CSCI.4210 Operating Systems Fall, 2009, Class 20

CSCI.4210 Operating Systems Fall, 2009 Class 20
Multiprocessors, Multicomputers

Review of Multiprocessor Systems

There are a three different models of multiprocessor systems.

Shared Memory multiprocessors, in which several CPUs share a common memory. Such a model makes interprocess communication trivial, but introduces serious problems of contention if several different processors wish to access the memory bus at the same time. Also, if data are cached, discrepancies between cache memory and main memory become magnified.
Multicomputers, also known as Message Passing Systems, in which several CPUs, each with its own memory but tightly coupled, communicate with each other by sending messages. Such systems are often called clusters.
Distributed computing, in which several computers, connected over a network, work on a common problem.

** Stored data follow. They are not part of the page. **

-- ==== Sys2Proof/Machine/Checks.lean ====
section
/-! DEFINITION. Potentially faulting instructions: the checks of a lane's global access in their order, places of the replay buffer, and the
wait for the last check (R186, R191, R194, R197, R330, R331). -/

namespace Sys2Proof.Machine

/-! Places of the replay buffer (R330, R331). -/

/-- Places in use: lanes whose last check is outstanding, and lanes that faulted and are not replayed or killed. -/
def placesUsed (sq : Squad) : Nat :=
  sq.checks.foldl (fun n c => n + popCount c.2.mask) 0
    + sq.parked.foldl (fun n p => n + (match p.how with | .replay _ _ => 1 | _ => 0)) 0
    + (sq.frontier ++ sq.overflow).foldl (fun n e => n + e.replay.length) 0

/-- Records that the lanes of `m` hold their places until their instruction's last check. -/
def holdPlaces (s : State) (u : Bundle) (m : BitVec 32) : Nat × State :=
  let r := newId s
  (r.1, if m = 0 then r.2 else modSq r.2 u.wg u.sq (fun sq => { sq with checks := Map.put sq.checks r.1 { lb := u.e.lb, mask := m, due := 0 } }))

/-- The lanes that passed wait until the last check, and go on at `next` (R330). -/
def awaitCheckAt (s : State) (u : Bundle) (m : BitVec 32) (next : Place) : State :=
  let r := holdPlaces s u m
  wait r.2 u m (.check r.1) next

def awaitCheck (s : State) (u : Bundle) (m : BitVec 32) : State := awaitCheckAt s u m u.next

/-! Checking one lane. -/

/-- A lane's fault with its address and its staged operands as the record shows them. -/
def laneFault (cs : Nat × Nat) (addr : BitVec 64) (staged : List Word) : FaultInfo :=
  { faultInfo cs.1 cs.2 with faddr := addr, staged := some staged }

/-- The result of checking a lane's access: where it goes, and whether it is a masked contract mix. -/
structure Passed where
  acc : Acc
  mix : Bool
  deriving DecidableEq, Repr

/-- The contract-mix check of a data access (R194): the trap, or whether the access sets `FXS.MIX`. -/
def mixCheck (s : State) (w : Nat) (a : Acc) : Except (Nat × Nat) Bool :=
  if a.cst = 0 ∨ a.cst = contractOf s w then .ok false
  else if mixMasked s w then .ok true
  else .error (0x0B, 0)

/-- The poison check (R186): an access whose bytes touch a poisoned line of local memory. -/
def poisonCheck (s : State) (l : Loc) (n : Nat) : Bool :=
  match l with
  | .local a => poisoned s a n
  | _ => false

/-- The checks of a lane's global access of `n` bytes with alignment `al`, in the order of R197; `ord` gives the subcode of an
ordered-update fault, if there is one; `reads` says that poisoned bytes fault, `mx` that the contract stamp is checked (MEM and XFR, R194). -/
def laneAccess (s : State) (w : Nat) (va : BitVec 64) (n al : Nat) (k : Access) (ord : Acc → Option Nat) (reads mx : Bool) :
    State × Except (Nat × Nat) Passed :=
  let g := wgAt s w
  if va.toNat % al ≠ 0 then (s, .error (0x12, 0))
  else
    match access s g.core g.ctx (g.level == 2) va k with
    | (s, .error e) => (s, .error e)
    | (s, .ok a) =>
      match (if mx then mixCheck s w a else .ok false) with
      | .error e => (s, .error e)
      | .ok mix =>
        match ord a with
        | some sub => (s, .error (0x14, sub))
        | none => if reads && poisonCheck s a.loc n then (s, .error (0x15, 0)) else (s, .ok { acc := a, mix := mix })

/-- An access to which no ordered-update rule applies. -/
def noOrder : Acc → Option Nat := fun _ => none

/-- The ordered-update fault of any access to a DET page of another device (R208). -/
def detRemote (a : Acc) : Option Nat :=
  match a.loc with
  | .remote _ _ => if a.attr.det then some 5 else none
  | _ => none

/-- What becomes of the guard-true lanes of a potentially faulting instruction: `f` checks and performs one lane, in ascending order, and
answers its fault or what it leaves. -/
def eachLane {α : Type} (s : State) (g : BitVec 32) (f : State → Nat → State × Except FaultInfo α) :
    State × List (Nat × α) × List (Nat × FaultInfo) :=
  (lanesOf g).foldl (fun (acc : State × List (Nat × α) × List (Nat × FaultInfo)) l =>
    match f acc.1 l with
    | (s, .ok x) => (s, acc.2.1 ++ [(l, x)], acc.2.2)
    | (s, .error i) => (s, acc.2.1, acc.2.2 ++ [(l, i)])) (s, [], [])

/-- The mask of the lanes named in a list. -/
def maskIn {α : Type} (l : List (Nat × α)) : BitVec 32 := maskOf (fun k => l.any (fun p => p.1 == k))

/-- Parks the lanes that failed, each with its staged operands and its own record (R331), and sends the guard-false threads on. -/
def parkFailed (s : State) (u : Bundle) (g : BitVec 32) (st : Nat → Staged) (bad : List (Nat × FaultInfo)) : State :=
  advance (faultLanes s u (bad.map (fun p => (p.1, p.2, st p.1)))) u (u.e.mask &&& ~~~g)

/-- Sets `FXS.MIX` when a lane that passed was a masked contract mix (R194). -/
def noteMix (s : State) (u : Bundle) (mixed : Bool) : State :=
  if mixed then modSq s u.wg u.sq (fun sq => setFxs sq { mix := true : Flags }.word) else s

end Sys2Proof.Machine
end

In the last class we discussed shared memory multiprocessors.

Multicomputers

The second computer system architecture is the multicomputer, in which each CPU has its own memory, but the CPU are tightly coupled. Processes can no longer use shared memory for communication, so interprocess communication is done with Message Passing. Because the messages need to go over a network, message passing communication is several orders of magnitude slower than communication through shared memory. A group of tightly clustered computers is called a cluster

Clusters provide a number of attractive features.

They are highly scalable. It is possible to create clusters with hundreds or even thousands of nodes. Note that this was not generally feasible with shared memory architectures because of bus contention.
They can provide high availability. Because each node in a cluster is a stand alone computer, failure of a node does not mean loss of service.
Clusters can provide very good price performance because they use commercial, off the shelf (COTS) components.

There are several methods of connecting the nodes together. One obvious method is using Ethernet, which is a broadcast protocol. However, other systems use various point-to-point protocols. For example, the nodes can be connected using a grid or mesh.

One interesting example of this is a hypercube. The number of nodes (CPUs) on a hypercube should be a power of 2. Picture a cube, with the corners as nodes and lines between them as connections. There are eight nodes, and no node is more than three hops from any other node. It takes three hops to get from the top left front node to the bottom right back node.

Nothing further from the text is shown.